Looking at the logs that Chris sent, I continue to believe that the observed slowdown is due not to a specific feature, or its lone cost, but the general accretion of functionality.

That said, I did see a good opportunity for an optimization that starts with the prox adjustment and extends to the hold targetter in general. I've implemented a branch to test this out, and eyes would be appreciated. If it works well in testing I would like to see this treated as a bug fix, and get it into both 2.5 and 2.6.

No pullrequest yet, as it's not well tested, and could very well contain bugs up to and including syntax thinkos ...

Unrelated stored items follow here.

/-- What an exception saves: EPC holds the raising instruction's address as a RET word, or the second instruction's in a mode-
change shadow; ESTAT has the fields of Table 10-3; shadow w0 to w3 hold the address, the word, the encoding and the address of
the instruction (R332, R341; Tables 10-3, 10-4). -/
def Sys2Proof.Clause.ExceptionSaves : Prop :=
  ∀ (x : Ctx) (r : Raised),
    (x.entered r.entry).epc = ⟨Ty.ret, r.msh.getD r.pc⟩ ∧
    (x.entered r.entry).estat.ty = Ty.raw ∧
    (x.entered r.entry).estat.val.extractLsb' 0 2 = x.cstat.priv ∧
    (x.entered r.entry).estat.val.getLsbD 2 = x.cstat.mode ∧
    (x.entered r.entry).estat.val.getLsbD 3 = x.cstat.ie ∧
    (x.entered r.entry).estat.val.extractLsb' 4 3 = x.cstat.gcnt ∧
    (x.entered r.entry).estat.val.extractLsb' 7 3 = x.cstat.gpred ∧
    (x.entered r.entry).estat.val.getLsbD 10 = x.cstat.ginv ∧
    (x.entered r.entry).estat.val.getLsbD 11 = r.slot ∧
    (x.entered r.entry).estat.val.getLsbD 12 = x.cstat.rpt ∧
    (x.entered r.entry).estat.val.getLsbD 13 = r.msh.isSome ∧
    (x.entered r.entry).estat.val.getLsbD 15 = false ∧
    (x.entered r.entry).estat.val.extractLsb' 16 6 = r.trap.vec ∧
    (x.entered r.entry).estat.val.extractLsb' 22 8 = r.trap.cause ∧
    (x.entered r.entry).readLoc (.shad 0) = TWord.raw r.trap.w0 ∧
    (x.entered r.entry).readLoc (.shad 1) = r.trap.w1 ∧
    (x.entered r.entry).readLoc (.shad 2) = TWord.raw r.enc ∧
    (x.entered r.entry).readLoc (.shad 3) = TWord.raw r.pc ∧
    (∀ n, 4 ≤ n → (x.entered r.entry).readLoc (.shad n) = x.readLoc (.shad n)) ∧
    (x.entered r.entry).ring = x.ring ∧ (x.entered r.entry).g = x.g ∧ (x.entered r.entry).p = x.p ∧
    (x.entered r.entry).raised = none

http://git.evergreen-ils.org/?p=working/Evergreen.git;a=shortlog;h=refs/heads/user/miker/prox-calc-speedup

Revision history for this message
Mike Rylander (mrylander) wrote :

Following Dan's lead on another bug, I'm tossing pullrequest on this to elicit some feedback. TIA!

tags: added: pullrequest
Revision history for this message
Mike Rylander (mrylander) wrote :
Revision history for this message
Chris Sharp (chrissharp123) wrote :

I can confirm big improvements with both Lebbeous's and Mike's patches applied. Stats between applying Lebbeous's fixes and applying Mike's:

A hold that took 55 seconds now takes 18 seconds.

A hold that took 65 seconds now takes 24 seconds.

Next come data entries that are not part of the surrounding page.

/-! ### State.modEvent -/

@[simp] theorem State.modEvent_pending (s : State) (i : Nat) (f : EvSt → EvSt) : (s.modEvent i f).pending = s.pending := rfl
@[simp] theorem State.modEvent_build (s : State) (i : Nat) (f : EvSt → EvSt) : (s.modEvent i f).build = s.build := rfl
@[simp] theorem State.modEvent_node (s : State) (i : Nat) (f : EvSt → EvSt) : (s.modEvent i f).node = s.node := rfl
@[simp] theorem State.modEvent_time (s : State) (i : Nat) (f : EvSt → EvSt) : (s.modEvent i f).time = s.time := rfl
@[simp] theorem State.modEvent_tb (s : State) (i : Nat) (f : EvSt → EvSt) : (s.modEvent i f).tb = s.tb := rfl
@[simp] theorem State.modEvent_cnt (s : State) (i : Nat) (f : EvSt → EvSt) : (s.modEvent i f).cnt = s.cnt := rfl
@[simp] theorem State.modEvent_ctxs (s : State) (i : Nat) (f : EvSt → EvSt) : (s.modEvent i f).ctxs = s.ctxs := rfl
@[simp] theorem State.modEvent_cores (s : State) (i : Nat) (f : EvSt → EvSt) : (s.modEvent i f).cores = s.cores := rfl
@[simp] theorem State.modEvent_lans (s : State) (i : Nat) (f : EvSt → EvSt) : (s.modEvent i f).lans = s.lans := rfl
@[simp] theorem State.modEvent_hbm (s : State) (i : Nat) (f : EvSt → EvSt) : (s.modEvent i f).hbm = s.hbm := rfl
@[simp] theorem State.modEvent_mcs (s : State) (i : Nat) (f : EvSt → EvSt) : (s.modEvent i f).mcs = s.mcs := rfl
@[simp] theorem State.modEvent_mm (s : State) (i : Nat) (f : EvSt → EvSt) : (s.modEvent i f).mm = s.mm := rfl
@[simp] theorem State.modEvent_cc (s : State) (i : Nat) (f : EvSt → EvSt) : (s.modEvent i f).cc = s.cc := rfl
@[simp] theorem State.modEvent_cn (s : State) (i : Nat) (f : EvSt → EvSt) : (s.modEvent i f).cn = s.cn := rfl
@[simp] theorem State.modEvent_ll (s : State) (i : Nat) (f : EvSt → EvSt) : (s.modEvent i f).ll = s.ll := rfl
@[simp] theorem State.modEvent_sn (s : State) (i : Nat) (f : EvSt → EvSt) : (s.modEvent i f).sn = s.sn := rfl
@[simp] theorem State.modEvent_dp (s : State) (i : Nat) (f : EvSt → EvSt) : (s.modEvent i f).dp = s.dp := rfl
@[simp] theorem State.modEvent_hub (s : State) (i : Nat) (f : EvSt → EvSt) : (s.modEvent i f).hub = s.hub := rfl
@[simp] theorem State.modEvent_bl (s : State) (i : Nat) (f : EvSt → EvSt) : (s.modEvent i f).bl = s.bl := rfl
@[simp] theorem State.modEvent_tp (s : State) (i : Nat) (f : EvSt → EvSt) : (s.modEvent i f).tp = s.tp := rfl
@[simp] theorem State.modEvent_wk (s : State) (i : Nat) (f : EvSt → EvSt) : (s.modEvent i f).wk = s.wk := rfl
@[simp] theorem State.modEvent_ms (s : State) (i : Nat) (f : EvSt → EvSt) : (s.modEvent i f).ms = s.ms := rfl
@[simp] theorem State.modEvent_hi (s : State) (i : Nat) (f : EvSt → EvSt) : (s.modEvent i f).hi = s.hi := rfl
@[simp] theorem State.modEvent_mg (s : State) (i : Nat) (f : EvSt → EvSt) : (s.modEvent i f).mg = s.mg := rfl
@[simp] theorem State.modEvent_er (s : State) (i : Nat) (f : EvSt → EvSt) : (s.modEvent i f).er = s.er := rfl
@[simp] theorem State.modEvent_pw (s : State) (i : Nat) (f : EvSt → EvSt) : (s.modEvent i f).pw = s.pw := rfl
@[simp] theorem State.modEvent_tap (s : State) (i : Nat) (f : EvSt → EvSt) : (s.modEvent i f).tap = s.tap := rfl
@[simp] theorem State.modEvent_pf (s : State) (i : Nat) (f : EvSt → EvSt) : (s.modEvent i f).pf = s.pf := rfl
@[simp] theorem State.modEvent_out (s : State) (i : Nat) (f : EvSt → EvSt) : (s.modEvent i f).out = s.out := rfl
@[simp] theorem State.modEvent_recs (s : State) (i : Nat) (f : EvSt → EvSt) : (s.modEvent i f).recs = s.recs := rfl
@[simp] theorem State.modEvent_strike (s : State) (i : Nat) (f : EvSt → EvSt) : (s.modEvent i f).strike = s.strike := rfl
@[simp] theorem State.modEvent_miss (s : State) (i : Nat) (f : EvSt → EvSt) : (s.modEvent i f).miss = s.miss := rfl
@[simp] theorem State.modEvent_freeCtr (s : State) (i : Nat) (f : EvSt → EvSt) : (s.modEvent i f).freeCtr = s.freeCtr := rfl

/-! ### State.modTask -/

@[simp] theorem State.modTask_pending (s : State) (i : Nat) (f : TaskD → TaskD) : (s.modTask i f).pending = s.pending := rfl
@[simp] theorem State.modTask_build (s : State) (i : Nat) (f : TaskD → TaskD) : (s.modTask i f).build = s.build := rfl
@[simp] theorem State.modTask_node (s : State) (i : Nat) (f : TaskD → TaskD) : (s.modTask i f).node = s.node := rfl
@[simp] theorem State.modTask_time (s : State) (i : Nat) (f : TaskD → TaskD) : (s.modTask i f).time = s.time := rfl
@[simp] theorem State.modTask_tb (s : State) (i : Nat) (f : TaskD → TaskD) : (s.modTask i f).tb = s.tb := rfl
@[simp] theorem State.modTask_cnt (s : State) (i : Nat) (f : TaskD → TaskD) : (s.modTask i f).cnt = s.cnt := rfl
@[simp] theorem State.modTask_ctxs (s : State) (i : Nat) (f : TaskD → TaskD) : (s.modTask i f).ctxs = s.ctxs := rfl
@[simp] theorem State.modTask_cores (s : State) (i : Nat) (f : TaskD → TaskD) : (s.modTask i f).cores = s.cores := rfl
@[simp] theorem State.modTask_lans (s : State) (i : Nat) (f : TaskD → TaskD) : (s.modTask i f).lans = s.lans := rfl
@[simp] theorem State.modTask_hbm (s : State) (i : Nat) (f : TaskD → TaskD) : (s.modTask i f).hbm = s.hbm := rfl
@[simp] theorem State.modTask_mcs (s : State) (i : Nat) (f : TaskD → TaskD) : (s.modTask i f).mcs = s.mcs := rfl
@[simp] theorem State.modTask_mm (s : State) (i : Nat) (f : TaskD → TaskD) : (s.modTask i f).mm = s.mm := rfl
@[simp] theorem State.modTask_cc (s : State) (i : Nat) (f : TaskD → TaskD) : (s.modTask i f).cc = s.cc := rfl
@[simp] theorem State.modTask_cn (s : State) (i : Nat) (f : TaskD → TaskD) : (s.modTask i f).cn = s.cn := rfl
@[simp] theorem State.modTask_sn (s : State) (i : Nat) (f : TaskD → TaskD) : (s.modTask i f).sn = s.sn := rfl
@[simp] theorem State.modTask_dp (s : State) (i : Nat) (f : TaskD → TaskD) : (s.modTask i f).dp = s.dp := rfl
@[simp] theorem State.modTask_hub (s : State) (i : Nat) (f : TaskD → TaskD) : (s.modTask i f).hub = s.hub := rfl
@[simp] theorem State.modTask_ev (s : State) (i : Nat) (f : TaskD → TaskD) : (s.modTask i f).ev = s.ev := rfl
@[simp] theorem State.modTask_bl (s : State) (i : Nat) (f : TaskD → TaskD) : (s.modTask i f).bl = s.bl := rfl
@[simp] theorem State.modTask_tp (s : State) (i : Nat) (f : TaskD → TaskD) : (s.modTask i f).tp = s.tp := rfl
@[simp] theorem State.modTask_wk (s : State) (i : Nat) (f : TaskD → TaskD) : (s.modTask i f).wk = s.wk := rfl
@[simp] theorem State.modTask_ms (s : State) (i : Nat) (f : TaskD → TaskD) : (s.modTask i f).ms = s.ms := rfl
@[simp] theorem State.modTask_hi (s : State) (i : Nat) (f : TaskD → TaskD) : (s.modTask i f).hi = s.hi := rfl
@[simp] theorem State.modTask_mg (s : State) (i : Nat) (f : TaskD → TaskD) : (s.modTask i f).mg = s.mg := rfl
@[simp] theorem State.modTask_er (s : State) (i : Nat) (f : TaskD → TaskD) : (s.modTask i f).er = s.er := rfl
@[simp] theorem State.modTask_pw (s : State) (i : Nat) (f : TaskD → TaskD) : (s.modTask i f).pw = s.pw := rfl
@[simp] theorem State.modTask_tap (s : State) (i : Nat) (f : TaskD → TaskD) : (s.modTask i f).tap = s.tap := rfl
@[simp] theorem State.modTask_pf (s : State) (i : Nat) (f : TaskD → TaskD) : (s.modTask i f).pf = s.pf := rfl
@[simp] theorem State.modTask_out (s : State) (i : Nat) (f : TaskD → TaskD) : (s.modTask i f).out = s.out := rfl
@[simp] theorem State.modTask_recs (s : State) (i : Nat) (f : TaskD → TaskD) : (s.modTask i f).recs = s.recs := rfl
@[simp] theorem State.modTask_strike (s : State) (i : Nat) (f : TaskD → TaskD) : (s.modTask i f).strike = s.strike := rfl
@[simp] theorem State.modTask_miss (s : State) (i : Nat) (f : TaskD → TaskD) : (s.modTask i f).miss = s.miss := rfl
@[simp] theorem State.modTask_freeCtr (s : State) (i : Nat) (f : TaskD → TaskD) : (s.modTask i f).freeCtr = s.freeCtr := rfl

/-! ### bumpBy -/

@[simp] theorem bumpBy_pending (s : State) (o n : Nat) : (bumpBy o n s).pending = s.pending := rfl
@[simp] theorem bumpBy_build (s : State) (o n : Nat) : (bumpBy o n s).build = s.build := rfl
@[simp] theorem bumpBy_node (s : State) (o n : Nat) : (bumpBy o n s).node = s.node := rfl
@[simp] theorem bumpBy_time (s : State) (o n : Nat) : (bumpBy o n s).time = s.time := rfl
@[simp] theorem bumpBy_tb (s : State) (o n : Nat) : (bumpBy o n s).tb = s.tb := rfl
@[simp] theorem bumpBy_ctxs (s : State) (o n : Nat) : (bumpBy o n s).ctxs = s.ctxs := rfl
@[simp] theorem bumpBy_cores (s : State) (o n : Nat) : (bumpBy o n s).cores = s.cores := rfl
@[simp] theorem bumpBy_lans (s : State) (o n : Nat) : (bumpBy o n s).lans = s.lans := rfl
@[simp] theorem bumpBy_hbm (s : State) (o n : Nat) : (bumpBy o n s).hbm = s.hbm := rfl
@[simp] theorem bumpBy_mcs (s : State) (o n : Nat) : (bumpBy o n s).mcs = s.mcs := rfl
@[simp] theorem bumpBy_mm (s : State) (o n : Nat) : (bumpBy o n s).mm = s.mm := rfl
@[simp] theorem bumpBy_cc (s : State) (o n : Nat) : (bumpBy o n s).cc = s.cc := rfl
@[simp] theorem bumpBy_cn (s : State) (o n : Nat) : (bumpBy o n s).cn = s.cn := rfl
@[simp] theorem bumpBy_ll (s : State) (o n : Nat) : (bumpBy o n s).ll = s.ll := rfl
@[simp] theorem bumpBy_sn (s : State) (o n : Nat) : (bumpBy o n s).sn = s.sn := rfl
@[simp] theorem bumpBy_dp (s : State) (o n : Nat) : (bumpBy o n s).dp = s.dp := rfl
@[simp] theorem bumpBy_hub (s : State) (o n : Nat) : (bumpBy o n s).hub = s.hub := rfl
@[simp] theorem bumpBy_ev (s : State) (o n : Nat) : (bumpBy o n s).ev = s.ev := rfl
@[simp] theorem bumpBy_bl (s : State) (o n : Nat) : (bumpBy o n s).bl = s.bl := rfl
@[simp] theorem bumpBy_tp (s : State) (o n : Nat) : (bumpBy o n s).tp = s.tp := rfl
@[simp] theorem bumpBy_wk (s : State) (o n : Nat) : (bumpBy o n s).wk = s.wk := rfl
@[simp] theorem bumpBy_ms (s : State) (o n : Nat) : (bumpBy o n s).ms = s.ms := rfl
@[simp] theorem bumpBy_hi (s : State) (o n : Nat) : (bumpBy o n s).hi = s.hi := rfl
@[simp] theorem bumpBy_mg (s : State) (o n : Nat) : (bumpBy o n s).mg = s.mg := rfl
@[simp] theorem bumpBy_er (s : State) (o n : Nat) : (bumpBy o n s).er = s.er := rfl
@[simp] theorem bumpBy_pw (s : State) (o n : Nat) : (bumpBy o n s).pw = s.pw := rfl
@[simp] theorem bumpBy_tap (s : State) (o n : Nat) : (bumpBy o n s).tap = s.tap := rfl
@[simp] theorem bumpBy_pf (s : State) (o n : Nat) : (bumpBy o n s).pf = s.pf := rfl
@[simp] theorem bumpBy_out (s : State) (o n : Nat) : (bumpBy o n s).out = s.out := rfl
@[simp] theorem bumpBy_recs (s : State) (o n : Nat) : (bumpBy o n s).recs = s.recs := rfl
@[simp] theorem bumpBy_strike (s : State) (o n : Nat) : (bumpBy o n s).strike = s.strike := rfl
@[simp] theorem bumpBy_miss (s : State) (o n : Nat) : (bumpBy o n s).miss = s.miss := rfl
@[simp] theorem bumpBy_freeCtr (s : State) (o n : Nat) : (bumpBy o n s).freeCtr = s.freeCtr := rfl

A hold that took 24 seconds now takes 6 seconds.

Thanks to both Lebbeous and Mike for their efforts!

Revision history for this message
Chris Sharp (chrissharp123) wrote :
Revision history for this message
Ben Shum (bshum) wrote :

Continuing testing and noticed this error coming up every time a new hold was placed.

open-ils.storage: [ERR :2504:action.pm:1819:1393482443255619] Processing of hold failed: Can't use string ("1") as an ARRAY ref while "strict refs" in use at /usr/local/share/perl/5.14.2/OpenILS/Application/AppUtils.pm line 1302.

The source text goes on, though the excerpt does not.